▶ **EXERCISE DIRECTIONS**:
Print, in exact form, the lines below from the one containing "def Obligations.VersionGuardContract : Prop" through the one containing "four outputs show", and omit all others.

Stored data:
■ ■ ■ ■

/-- R54: the Version Guard passes exactly on version nibble 1, fails with the observed nibble otherwise, reads those four
bits and nothing else, and its failure is the result of both codec operations. -/
def Obligations.VersionGuardContract : Prop :=
  ∀ h : Word,
    (h.extractLsb' 12 4 = 1#4 → versionGuard h = .pass) ∧
    (h.extractLsb' 12 4 ≠ 1#4 → versionGuard h = .fail (h.extractLsb' 12 4)) ∧
    (∀ h' : Word, h'.extractLsb' 12 4 = h.extractLsb' 12 4 → versionGuard h' = versionGuard h) ∧
    (∀ (v : Nibble) (l : Word), versionGuard h = .fail v →
      resultOf (.toSortable h l) = .invalidVersion v ∧ resultOf (.toStandard h l) = .invalidVersion v)

/-! ### Frame, totality, independence -/

/-- The frame of TOSORTABLE, TOSTANDARD, LOWESTBOUND and VGUARD, in every form: after the command the inputs hold it, the
four outputs show its response, and State has nothing else: no register, flag, special register or memory exists
(10_state.md section 4). A step, whose command is the one on the inputs, leaves the inputs, and so the whole state, as
they were. That the inputs are held is the host's duty (70_reset_and_hazards.md section 3) and the model's choice for its
step (log entries 1 and 4). -/
def Obligations.OperationsLeaveNothingElseBehind : Prop :=
  ∀ (i : Instr) (s t : State), exec i s = .next t →
    t.op = i.op ∧ t.a = i.a ∧ t.b = i.b ∧ t.response = respond i ∧ (decode (commandOnPorts s) = i → t = s)

/-- R70: every command has exactly one response, the one of its operation's rule, the same whatever the ports held
before; and it succeeds exactly when the version nibble is 1 (`op` 0, 1, 3) or the tick count is below 2^60 (`op` 2). -/
def Obligations.EveryCommandHasOneResponse : Prop :=
  ∀ s : State, ∃ t : State, step s = .next t ∧
    (s.op = 0#2 → t.response = responseOf (toSortableResult s.a s.b)) ∧
    (s.op = 1#2 → t.response = responseOf (toStandardResult s.a s.b)) ∧
    (s.op = 2#2 → t.response = responseOf (lowestBoundResult s.a s.b)) ∧
    (s.op = 3#2 → t.response = responseOf (vguardResult s.a s.b)) ∧
    (t.status = 0#2 ↔ if s.op = 2#2 then s.a.toNat < 2 ^ 60 else s.a.extractLsb' 12 4 = 1#4) ∧
    (∀ s' : State, s'.op = s.op → s'.a = s.a → s'.b = s.b → step s' = .next t)

/-- R13: whatever commands a host presents, and whatever the ports held before the first, each response is the function of
its own command alone. No earlier command, failing or not, can be seen. That a session presents each command by
`State.present` and then steps once is the model's choice (log entry 7); the rule's claim is about the responses read. -/
def Obligations.SessionsAreMemoryless : Prop :=
  ∀ (s : State) (commands : List Instr), session s commands = commands.map respond

/-- Commands may be evaluated in any order: each gets the same response (R36). How a session presents its commands is the
model's choice (log entry 7). -/
def Obligations.CommandsMayBeReordered : Prop :=
  ∀ (s s' : State) (commands commands' : List Instr), commands.Perm commands' →
    (commands.zip (session s commands)).Perm (commands'.zip (session s' commands'))

/-- Instances share nothing and need no coordination (R36, R38): whatever commands are presented to however many of them,
an instance's outputs are the response to the last command presented to itself, and, if none was, to the one on its
inputs from before; and commands to different instances may be presented in either order. That the instances are a list
and the presentings an ordered list of events is the model's choice, since the rules give no order (log entry 11). -/
def Obligations.InstancesAreIndependent : Prop :=
  (∀ (blocks : List State) (events : List (Nat × Instr)) (k : Nat) (s : State), blocks[k]? = some s →
    ∃ t : State, (presentAll blocks events)[k]? = some t ∧
      t.response = match lastPresentedTo k events with
        | some i => respond i
        | none => s.response) ∧
  (∀ (blocks : List State) (j k : Nat) (i i' : Instr), j ≠ k →
    presentAll blocks [(j, i), (k, i')] = presentAll blocks [(k, i'), (j, i)])

/-- At every moment the outputs are the function of the inputs that the operations' rules define: in every state, also one
no run reaches, and after every step (10_state.md section 6); so the outputs may be read again (20_memory.md section 4).
`ruledResponse` writes the function out over the bits of the inputs. That a step leaves the inputs as they were is the
host's duty (70_reset_and_hazards.md section 3) and the model's choice for its step (log entry 4), and that the outputs
stay as they were follows from it. The state's form is the model's (log entry 1), and so is that no time passes (log
entry 5). -/
def Obligations.OutputsFollowTheInputsAtEveryMoment : Prop :=
  (∀ s t : State, Settled s → step s = .next t →
    Settled t ∧ t.op = s.op ∧ t.a = s.a ∧ t.b = s.b ∧ t.response = s.response) ∧
  (∀ s : State, Settled s ∧ ∃ t : State, step s = .next t)

/-- At power-up the outputs are already the function of the inputs the rules define (10_state.md section 6). The inputs at power-up are the
model's choice (log entry 2). -/
def Obligations.PowerUpIsSettled : Prop :=
  Settled State.reset ∧ ResponseOccurs State.reset.op State.reset.response

/-! ### Responses -/

/-- R12: every operation is a total function into the tagged union: one result, meeting the union's side conditions. -/
def Obligations.EveryOperationGivesOneWellFormedResult : Prop :=
  ∀ (i : Instr) (s : State), ∃! r : Result,
    (∀ v, r = .invalidVersion v → v ≠ 1#4) ∧ (∀ u, r = .outOfRange u → 2 ^ 60 - 1 < u.toNat) ∧
    ∃ t : State, exec i s = .next t ∧ t.response = responseOf r

/-- R45: the port encoding of a result, row by row; it is injective; and a failure shows no bit of a result. -/
def Obligations.ResultEncodingIsInjective : Prop :=
  (∀ h l : Word, responseOf (.ok h l) = ⟨0#2, h, l, 0#64⟩) ∧
  (∀ v : Nibble, responseOf (.invalidVersion v) = ⟨1#2, 0#64, 0#64, v.setWidth 64⟩) ∧
  (∀ u : Word, responseOf (.outOfRange u) = ⟨2#2, 0#64, 0#64, u⟩) ∧
  (∀ r r' : Result, responseOf r = responseOf r' → r = r') ∧
  (∀ r : Result, resultRead (responseOf r) = some r)

/-- R44: the fields of `RSP = status ‖ out_high ‖ out_low ‖ err_info`. -/
def Obligations.ResponseWordFields : Prop :=
  ∀ r : Response,
    (responseWord r).extractLsb' 192 2 = r.status ∧ (responseWord r).extractLsb' 128 64 = r.outHigh ∧
    (responseWord r).extractLsb' 64 64 = r.outLow ∧ (responseWord r).extractLsb' 0 64 = r.errInfo

/-- R47: the payload of each failure kind and the values it can take. -/
def Obligations.FailurePayloads : Prop :=
  (∀ (a b : Word) (s : State) (i : Instr), i = .toSortable a b ∨ i = .toStandard a b ∨ i = .vguard a b →
    a.extractLsb' 12 4 ≠ 1#4 → ∃ t, exec i s = .next t ∧ t.status = 1#2 ∧
      t.errInfo = (a.extractLsb' 12 4).setWidth 64 ∧ t.errInfo.extractLsb' 4 60 = 0#60 ∧
      (t.errInfo.toNat = 0 ∨ 2 ≤ t.errInfo.toNat ∧ t.errInfo.toNat ≤ 15)) ∧
  (∀ (a b : Word) (s : State), 2 ^ 60 ≤ a.toNat → ∃ t, exec (.lowestBound a b) s = .next t ∧ t.status = 2#2 ∧
    t.errInfo = a ∧ 2 ^ 60 ≤ t.errInfo.toNat ∧ t.errInfo.toNat ≤ 2 ^ 64 - 1 ∧ t.errInfo.extractLsb' 60 4 ≠ 0#4)

/-- The six facts about every response, "Responses that never occur" (30_encoding.md section 3; the spec marks the list as
derived). -/
def Obligations.ImpossibleResponsesNeverOccur : Prop :=
  ∀ s t : State, step s = .next t → ResponseOccurs s.op t.response

/-- A host that reads `status` first gets the result exactly when the command succeeded, and never meets a status that is
not this block's (93_implementation_defined.md section 2, U5 and U7; the reader is the model's, log entry 6). -/
def Obligations.HostReadsResultsOnlyOnSuccess : Prop :=
  ∀ i : Instr,
    (∀ h l : Word, resultOf i = .ok h l ↔ hostReadsResult (respond i) = .ok ⟨h, l⟩) ∧
    (∀ p : Word, hostReadsPayload (respond i) = .ok p →
      resultOf i = .invalidVersion (p.setWidth 4) ∧ p.toNat < 16 ∨ resultOf i = .outOfRange p) ∧
    hostReadsResult (respond i) ≠ .error .notThisBlock

/-! ### The document's properties -/

/-- R71: each codec operation undoes the other on every version-1 identifier, the word between them is version 1, and
`low` comes through. -/
def Obligations.CodecRoundTrip : Prop :=
  ∀ (h l : Word) (s : State), VersionOne h →
    (∃ t u, exec (.toSortable h l) s = .next t ∧ t.status = 0#2 ∧ VersionOne t.outHigh ∧ t.outLow = l ∧
      exec (.toStandard t.outHigh t.outLow) t = .next u ∧ u.response = ⟨0#2, h, l, 0#64⟩) ∧
    (∃ t u, exec (.toStandard h l) s = .next t ∧ t.status = 0#2 ∧ VersionOne t.outHigh ∧ t.outLow = l ∧
      exec (.toSortable t.outHigh t.outLow) t = .next u ∧ u.response = ⟨0#2, h, l, 0#64⟩)

/-- R65, R72: `low` is carried through unchanged in every bit by both directions of the codec and by VGUARD; it influences
neither the other outputs nor the status; and on failure `out_low` is 0. -/
def Obligations.LowIsCarriedThrough : Prop :=
  ∀ (h l l' : Word) (s : State) (f : Word → Word → Instr), f = .toSortable ∨ f = .toStandard ∨ f = .vguard →
    ∃ t u, exec (f h l) s = .next t ∧ exec (f h l') s = .next u ∧
      t.status = u.status ∧ t.outHigh = u.outHigh ∧ t.errInfo = u.errInfo ∧
      (VersionOne h → t.status = 0#2 ∧ t.outLow = l) ∧ (¬ VersionOne h → t.status = 1#2 ∧ t.outLow = 0#64)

■ ■ ■ ■

▶ **WRITTEN SOLUTION**:
def Obligations.VersionGuardContract : Prop :=
  ∀ h : Word,
    (h.extractLsb' 12 4 = 1#4 → versionGuard h = .pass) ∧
    (h.extractLsb' 12 4 ≠ 1#4 → versionGuard h = .fail (h.extractLsb' 12 4)) ∧
    (∀ h' : Word, h'.extractLsb' 12 4 = h.extractLsb' 12 4 → versionGuard h' = versionGuard h) ∧
    (∀ (v : Nibble) (l : Word), versionGuard h = .fail v →
      resultOf (.toSortable h l) = .invalidVersion v ∧ resultOf (.toStandard h l) = .invalidVersion v)

/-! ### Frame, totality, independence -/

/-- The frame of TOSORTABLE, TOSTANDARD, LOWESTBOUND and VGUARD, in every form: after the command the inputs hold it, the
four outputs show its response, and State has nothing else: no register, flag, special register or memory exists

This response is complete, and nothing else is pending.